Innovations in glazing technology have transformed window performance over the past three decades. Transparent glass panes can now darken in bright sunshine by means of thermochromic or photochromic films or coatings. When the temperature of the glass increases from the sun’s infrared rays, the transparency decreases, and the glass becomes clouded or frosted. With photochromic treatments, the glass occludes because of increased light intensity.
Window self-darkening coatings were adopted from eyeglass lenses that changed their tint in sunlight. These perpetually reversible rearrangements of molecules that respond to solar radiation yield big energy savings in a building’s air-conditioning demands, sometimes by as much as 25 percent. Air-conditioning accounts for about 6 percent of all electricity generated in the U.S., with its accompanying negative climate and health impacts.
Another similar window technology called electrochromic uses a small electric current to polarize coating crystals to create clear or frosted states. This type of glazing is sometimes called intelligent glass or switchable smart glass. It is often chosen for privacy requirements as well as for heating and glare protection.

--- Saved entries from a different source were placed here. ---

/-! ## modTeam -/

@[simp] theorem modTeam_stage (s : State) (tid : Nat) (f : Team → Team) : (s.modTeam tid f).stage = s.stage := rfl
@[simp] theorem modTeam_cfgReady (s : State) (tid : Nat) (f : Team → Team) : (s.modTeam tid f).cfgReady = s.cfgReady := rfl
@[simp] theorem modTeam_cause (s : State) (tid : Nat) (f : Team → Team) : (s.modTeam tid f).cause = s.cause := rfl
@[simp] theorem modTeam_clockMHz (s : State) (tid : Nat) (f : Team → Team) : (s.modTeam tid f).clockMHz = s.clockMHz := rfl
@[simp] theorem modTeam_clockAt (s : State) (tid : Nat) (f : Team → Team) : (s.modTeam tid f).clockAt = s.clockAt := rfl
@[simp] theorem modTeam_plimit (s : State) (tid : Nat) (f : Team → Team) : (s.modTeam tid f).plimit = s.plimit := rfl
@[simp] theorem modTeam_aopen (s : State) (tid : Nat) (f : Team → Team) : (s.modTeam tid f).aopen = s.aopen := rfl
@[simp] theorem modTeam_invbase (s : State) (tid : Nat) (f : Team → Team) : (s.modTeam tid f).invbase = s.invbase := rfl
@[simp] theorem modTeam_invlen (s : State) (tid : Nat) (f : Team → Team) : (s.modTeam tid f).invlen = s.invlen := rfl
@[simp] theorem modTeam_invctx (s : State) (tid : Nat) (f : Team → Team) : (s.modTeam tid f).invctx = s.invctx := rfl
@[simp] theorem modTeam_invgo (s : State) (tid : Nat) (f : Team → Team) : (s.modTeam tid f).invgo = s.invgo := rfl
@[simp] theorem modTeam_invJob (s : State) (tid : Nat) (f : Team → Team) : (s.modTeam tid f).invJob = s.invJob := rfl
@[simp] theorem modTeam_inverr (s : State) (tid : Nat) (f : Team → Team) : (s.modTeam tid f).inverr = s.inverr := rfl
@[simp] theorem modTeam_invdone (s : State) (tid : Nat) (f : Team → Team) : (s.modTeam tid f).invdone = s.invdone := rfl
@[simp] theorem modTeam_fusedMin (s : State) (tid : Nat) (f : Team → Team) : (s.modTeam tid f).fusedMin = s.fusedMin := rfl
@[simp] theorem modTeam_cxlBytes (s : State) (tid : Nat) (f : Team → Team) : (s.modTeam tid f).cxlBytes = s.cxlBytes := rfl
@[simp] theorem modTeam_cxlPorts (s : State) (tid : Nat) (f : Team → Team) : (s.modTeam tid f).cxlPorts = s.cxlPorts := rfl
@[simp] theorem modTeam_peers (s : State) (tid : Nat) (f : Team → Team) : (s.modTeam tid f).peers = s.peers := rfl
@[simp] theorem modTeam_devErrHead (s : State) (tid : Nat) (f : Team → Team) : (s.modTeam tid f).devErrHead = s.devErrHead := rfl
@[simp] theorem modTeam_devErrTail (s : State) (tid : Nat) (f : Team → Team) : (s.modTeam tid f).devErrTail = s.devErrTail := rfl
@[simp] theorem modTeam_devErrLost (s : State) (tid : Nat) (f : Team → Team) : (s.modTeam tid f).devErrLost = s.devErrLost := rfl
@[simp] theorem modTeam_devErrs (s : State) (tid : Nat) (f : Team → Team) : (s.modTeam tid f).devErrs = s.devErrs := rfl
@[simp] theorem modTeam_staged (s : State) (tid : Nat) (f : Team → Team) : (s.modTeam tid f).staged = s.staged := rfl
@[simp] theorem modTeam_recover (s : State) (tid : Nat) (f : Team → Team) : (s.modTeam tid f).recover = s.recover := rfl
@[simp] theorem modTeam_ats (s : State) (tid : Nat) (f : Team → Team) : (s.modTeam tid f).ats = s.ats := rfl
@[simp] theorem modTeam_eccCounts (s : State) (tid : Nat) (f : Team → Team) : (s.modTeam tid f).eccCounts = s.eccCounts := rfl
@[simp] theorem modTeam_cycle (s : State) (tid : Nat) (f : Team → Team) : (s.modTeam tid f).cycle = s.cycle := rfl
@[simp] theorem modTeam_wall (s : State) (tid : Nat) (f : Team → Team) : (s.modTeam tid f).wall = s.wall := rfl
@[simp] theorem modTeam_queues (s : State) (tid : Nat) (f : Team → Team) : (s.modTeam tid f).queues = s.queues := rfl
@[simp] theorem modTeam_doorbells (s : State) (tid : Nat) (f : Team → Team) : (s.modTeam tid f).doorbells = s.doorbells := rfl
@[simp] theorem modTeam_parts (s : State) (tid : Nat) (f : Team → Team) : (s.modTeam tid f).parts = s.parts := rfl
@[simp] theorem modTeam_turn (s : State) (tid : Nat) (f : Team → Team) : (s.modTeam tid f).turn = s.turn := rfl
@[simp] theorem modTeam_contexts (s : State) (tid : Nat) (f : Team → Team) : (s.modTeam tid f).contexts = s.contexts := rfl
@[simp] theorem modTeam_launches (s : State) (tid : Nat) (f : Team → Team) : (s.modTeam tid f).launches = s.launches := rfl
@[simp] theorem modTeam_gangs (s : State) (tid : Nat) (f : Team → Team) : (s.modTeam tid f).gangs = s.gangs := rfl
@[simp] theorem modTeam_cores (s : State) (tid : Nat) (f : Team → Team) : (s.modTeam tid f).cores = s.cores := rfl
@[simp] theorem modTeam_diesT (s : State) (tid : Nat) (f : Team → Team) : (s.modTeam tid f).diesT = s.diesT := rfl
@[simp] theorem modTeam_slices (s : State) (tid : Nat) (f : Team → Team) : (s.modTeam tid f).slices = s.slices := rfl
@[simp] theorem modTeam_homes (s : State) (tid : Nat) (f : Team → Team) : (s.modTeam tid f).homes = s.homes := rfl
@[simp] theorem modTeam_remote (s : State) (tid : Nat) (f : Team → Team) : (s.modTeam tid f).remote = s.remote := rfl
@[simp] theorem modTeam_sysOps (s : State) (tid : Nat) (f : Team → Team) : (s.modTeam tid f).sysOps = s.sysOps := rfl
@[simp] theorem modTeam_broken (s : State) (tid : Nat) (f : Team → Team) : (s.modTeam tid f).broken = s.broken := rfl
@[simp] theorem modTeam_orphans (s : State) (tid : Nat) (f : Team → Team) : (s.modTeam tid f).orphans = s.orphans := rfl
@[simp] theorem modTeam_failed (s : State) (tid : Nat) (f : Team → Team) : (s.modTeam tid f).failed = s.failed := rfl
@[simp] theorem modTeam_peerReplies (s : State) (tid : Nat) (f : Team → Team) : (s.modTeam tid f).peerReplies = s.peerReplies := rfl
@[simp] theorem modTeam_stalled (s : State) (tid : Nat) (f : Team → Team) : (s.modTeam tid f).stalled = s.stalled := rfl
@[simp] theorem modTeam_mem (s : State) (tid : Nat) (f : Team → Team) : (s.modTeam tid f).mem = s.mem := rfl
@[simp] theorem modTeam_agenda (s : State) (tid : Nat) (f : Team → Team) : (s.modTeam tid f).agenda = s.agenda := rfl
@[simp] theorem modTeam_focus (s : State) (tid : Nat) (f : Team → Team) : (s.modTeam tid f).focus = s.focus := rfl
@[simp] theorem modTeam_sel (s : State) (tid : Nat) (f : Team → Team) : (s.modTeam tid f).sel = s.sel := rfl
@[simp] theorem modTeam_stepNo (s : State) (tid : Nat) (f : Team → Team) : (s.modTeam tid f).stepNo = s.stepNo := rfl
@[simp] theorem modTeam_nextTid (s : State) (tid : Nat) (f : Team → Team) : (s.modTeam tid f).nextTid = s.nextTid := rfl
@[simp] theorem modTeam_nextLid (s : State) (tid : Nat) (f : Team → Team) : (s.modTeam tid f).nextLid = s.nextLid := rfl
@[simp] theorem modTeam_nextOp (s : State) (tid : Nat) (f : Team → Team) : (s.modTeam tid f).nextOp = s.nextOp := rfl

/-! ## modLaunch -/

@[simp] theorem modLaunch_stage (s : State) (lid : Nat) (f : Launch → Launch) : (s.modLaunch lid f).stage = s.stage := rfl
@[simp] theorem modLaunch_cfgReady (s : State) (lid : Nat) (f : Launch → Launch) : (s.modLaunch lid f).cfgReady = s.cfgReady := rfl
@[simp] theorem modLaunch_cause (s : State) (lid : Nat) (f : Launch → Launch) : (s.modLaunch lid f).cause = s.cause := rfl
@[simp] theorem modLaunch_clockMHz (s : State) (lid : Nat) (f : Launch → Launch) : (s.modLaunch lid f).clockMHz = s.clockMHz := rfl
@[simp] theorem modLaunch_clockAt (s : State) (lid : Nat) (f : Launch → Launch) : (s.modLaunch lid f).clockAt = s.clockAt := rfl
@[simp] theorem modLaunch_plimit (s : State) (lid : Nat) (f : Launch → Launch) : (s.modLaunch lid f).plimit = s.plimit := rfl
@[simp] theorem modLaunch_aopen (s : State) (lid : Nat) (f : Launch → Launch) : (s.modLaunch lid f).aopen = s.aopen := rfl
@[simp] theorem modLaunch_invbase (s : State) (lid : Nat) (f : Launch → Launch) : (s.modLaunch lid f).invbase = s.invbase := rfl
@[simp] theorem modLaunch_invlen (s : State) (lid : Nat) (f : Launch → Launch) : (s.modLaunch lid f).invlen = s.invlen := rfl
@[simp] theorem modLaunch_invctx (s : State) (lid : Nat) (f : Launch → Launch) : (s.modLaunch lid f).invctx = s.invctx := rfl
@[simp] theorem modLaunch_invgo (s : State) (lid : Nat) (f : Launch → Launch) : (s.modLaunch lid f).invgo = s.invgo := rfl
@[simp] theorem modLaunch_invJob (s : State) (lid : Nat) (f : Launch → Launch) : (s.modLaunch lid f).invJob = s.invJob := rfl
@[simp] theorem modLaunch_inverr (s : State) (lid : Nat) (f : Launch → Launch) : (s.modLaunch lid f).inverr = s.inverr := rfl
@[simp] theorem modLaunch_invdone (s : State) (lid : Nat) (f : Launch → Launch) : (s.modLaunch lid f).invdone = s.invdone := rfl
@[simp] theorem modLaunch_fusedMin (s : State) (lid : Nat) (f : Launch → Launch) : (s.modLaunch lid f).fusedMin = s.fusedMin := rfl
@[simp] theorem modLaunch_cxlBytes (s : State) (lid : Nat) (f : Launch → Launch) : (s.modLaunch lid f).cxlBytes = s.cxlBytes := rfl
@[simp] theorem modLaunch_cxlPorts (s : State) (lid : Nat) (f : Launch → Launch) : (s.modLaunch lid f).cxlPorts = s.cxlPorts := rfl
@[simp] theorem modLaunch_peers (s : State) (lid : Nat) (f : Launch → Launch) : (s.modLaunch lid f).peers = s.peers := rfl
@[simp] theorem modLaunch_devErrHead (s : State) (lid : Nat) (f : Launch → Launch) : (s.modLaunch lid f).devErrHead = s.devErrHead := rfl
@[simp] theorem modLaunch_devErrTail (s : State) (lid : Nat) (f : Launch → Launch) : (s.modLaunch lid f).devErrTail = s.devErrTail := rfl
@[simp] theorem modLaunch_devErrLost (s : State) (lid : Nat) (f : Launch → Launch) : (s.modLaunch lid f).devErrLost = s.devErrLost := rfl
@[simp] theorem modLaunch_devErrs (s : State) (lid : Nat) (f : Launch → Launch) : (s.modLaunch lid f).devErrs = s.devErrs := rfl
@[simp] theorem modLaunch_staged (s : State) (lid : Nat) (f : Launch → Launch) : (s.modLaunch lid f).staged = s.staged := rfl
@[simp] theorem modLaunch_recover (s : State) (lid : Nat) (f : Launch → Launch) : (s.modLaunch lid f).recover = s.recover := rfl
@[simp] theorem modLaunch_ats (s : State) (lid : Nat) (f : Launch → Launch) : (s.modLaunch lid f).ats = s.ats := rfl
@[simp] theorem modLaunch_eccCounts (s : State) (lid : Nat) (f : Launch → Launch) : (s.modLaunch lid f).eccCounts = s.eccCounts := rfl
@[simp] theorem modLaunch_cycle (s : State) (lid : Nat) (f : Launch → Launch) : (s.modLaunch lid f).cycle = s.cycle := rfl
@[simp] theorem modLaunch_wall (s : State) (lid : Nat) (f : Launch → Launch) : (s.modLaunch lid f).wall = s.wall := rfl
@[simp] theorem modLaunch_queues (s : State) (lid : Nat) (f : Launch → Launch) : (s.modLaunch lid f).queues = s.queues := rfl
@[simp] theorem modLaunch_doorbells (s : State) (lid : Nat) (f : Launch → Launch) : (s.modLaunch lid f).doorbells = s.doorbells := rfl
@[simp] theorem modLaunch_parts (s : State) (lid : Nat) (f : Launch → Launch) : (s.modLaunch lid f).parts = s.parts := rfl
@[simp] theorem modLaunch_turn (s : State) (lid : Nat) (f : Launch → Launch) : (s.modLaunch lid f).turn = s.turn := rfl
@[simp] theorem modLaunch_contexts (s : State) (lid : Nat) (f : Launch → Launch) : (s.modLaunch lid f).contexts = s.contexts := rfl
@[simp] theorem modLaunch_teams (s : State) (lid : Nat) (f : Launch → Launch) : (s.modLaunch lid f).teams = s.teams := rfl
@[simp] theorem modLaunch_gangs (s : State) (lid : Nat) (f : Launch → Launch) : (s.modLaunch lid f).gangs = s.gangs := rfl
@[simp] theorem modLaunch_cores (s : State) (lid : Nat) (f : Launch → Launch) : (s.modLaunch lid f).cores = s.cores := rfl
@[simp] theorem modLaunch_diesT (s : State) (lid : Nat) (f : Launch → Launch) : (s.modLaunch lid f).diesT = s.diesT := rfl
@[simp] theorem modLaunch_slices (s : State) (lid : Nat) (f : Launch → Launch) : (s.modLaunch lid f).slices = s.slices := rfl
@[simp] theorem modLaunch_homes (s : State) (lid : Nat) (f : Launch → Launch) : (s.modLaunch lid f).homes = s.homes := rfl
@[simp] theorem modLaunch_remote (s : State) (lid : Nat) (f : Launch → Launch) : (s.modLaunch lid f).remote = s.remote := rfl
@[simp] theorem modLaunch_sysOps (s : State) (lid : Nat) (f : Launch → Launch) : (s.modLaunch lid f).sysOps = s.sysOps := rfl
@[simp] theorem modLaunch_broken (s : State) (lid : Nat) (f : Launch → Launch) : (s.modLaunch lid f).broken = s.broken := rfl
@[simp] theorem modLaunch_orphans (s : State) (lid : Nat) (f : Launch → Launch) : (s.modLaunch lid f).orphans = s.orphans := rfl
@[simp] theorem modLaunch_failed (s : State) (lid : Nat) (f : Launch → Launch) : (s.modLaunch lid f).failed = s.failed := rfl
@[simp] theorem modLaunch_peerReplies (s : State) (lid : Nat) (f : Launch → Launch) : (s.modLaunch lid f).peerReplies = s.peerReplies := rfl
@[simp] theorem modLaunch_stalled (s : State) (lid : Nat) (f : Launch → Launch) : (s.modLaunch lid f).stalled = s.stalled := rfl
@[simp] theorem modLaunch_mem (s : State) (lid : Nat) (f : Launch → Launch) : (s.modLaunch lid f).mem = s.mem := rfl
@[simp] theorem modLaunch_agenda (s : State) (lid : Nat) (f : Launch → Launch) : (s.modLaunch lid f).agenda = s.agenda := rfl
@[simp] theorem modLaunch_focus (s : State) (lid : Nat) (f : Launch → Launch) : (s.modLaunch lid f).focus = s.focus := rfl
@[simp] theorem modLaunch_sel (s : State) (lid : Nat) (f : Launch → Launch) : (s.modLaunch lid f).sel = s.sel := rfl
@[simp] theorem modLaunch_stepNo (s : State) (lid : Nat) (f : Launch → Launch) : (s.modLaunch lid f).stepNo = s.stepNo := rfl
@[simp] theorem modLaunch_nextTid (s : State) (lid : Nat) (f : Launch → Launch) : (s.modLaunch lid f).nextTid = s.nextTid := rfl
@[simp] theorem modLaunch_nextLid (s : State) (lid : Nat) (f : Launch → Launch) : (s.modLaunch lid f).nextLid = s.nextLid := rfl
@[simp] theorem modLaunch_nextOp (s : State) (lid : Nat) (f : Launch → Launch) : (s.modLaunch lid f).nextOp = s.nextOp := rfl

The latest window research holds the promise of reducing a building’s cooling demand while also generating electricity. By placing a film of perovskites, a relatively new solar cell material, between two layers of glass, electricity is generated. These highly effective and inexpensive crystals are injected with a solvent vapor into the gap between the panes of glass. As temperatures rise, the vapor triggers a chemical reaction that rearranges the crystals into different shapes, increasingly opaque, while simultaneously generating electricity. This progressive blocking and subsequent tinting happen at 95-115 degrees Fahrenheit and take only seven seconds to occur. Researchers predict a prototype window using this technology to be developed within a year.
Technological ideas to address climate change abound. Many are already making their way into the marketplace. Technological inventiveness can help us reduce carbon emissions, but to fundamentally reverse our destructive climate patterns, we need a different framework:
• where resources are used carefully and in cyclical processes, following nature’s example,
• where human growth takes precedence over consumerism and economic growth,
• where equity and inclusivity are high priorities, and
• where environmental restoration becomes an employment and societal benefit.
These and other similar tenets will restore the health of our earth and nurture its biodiversity.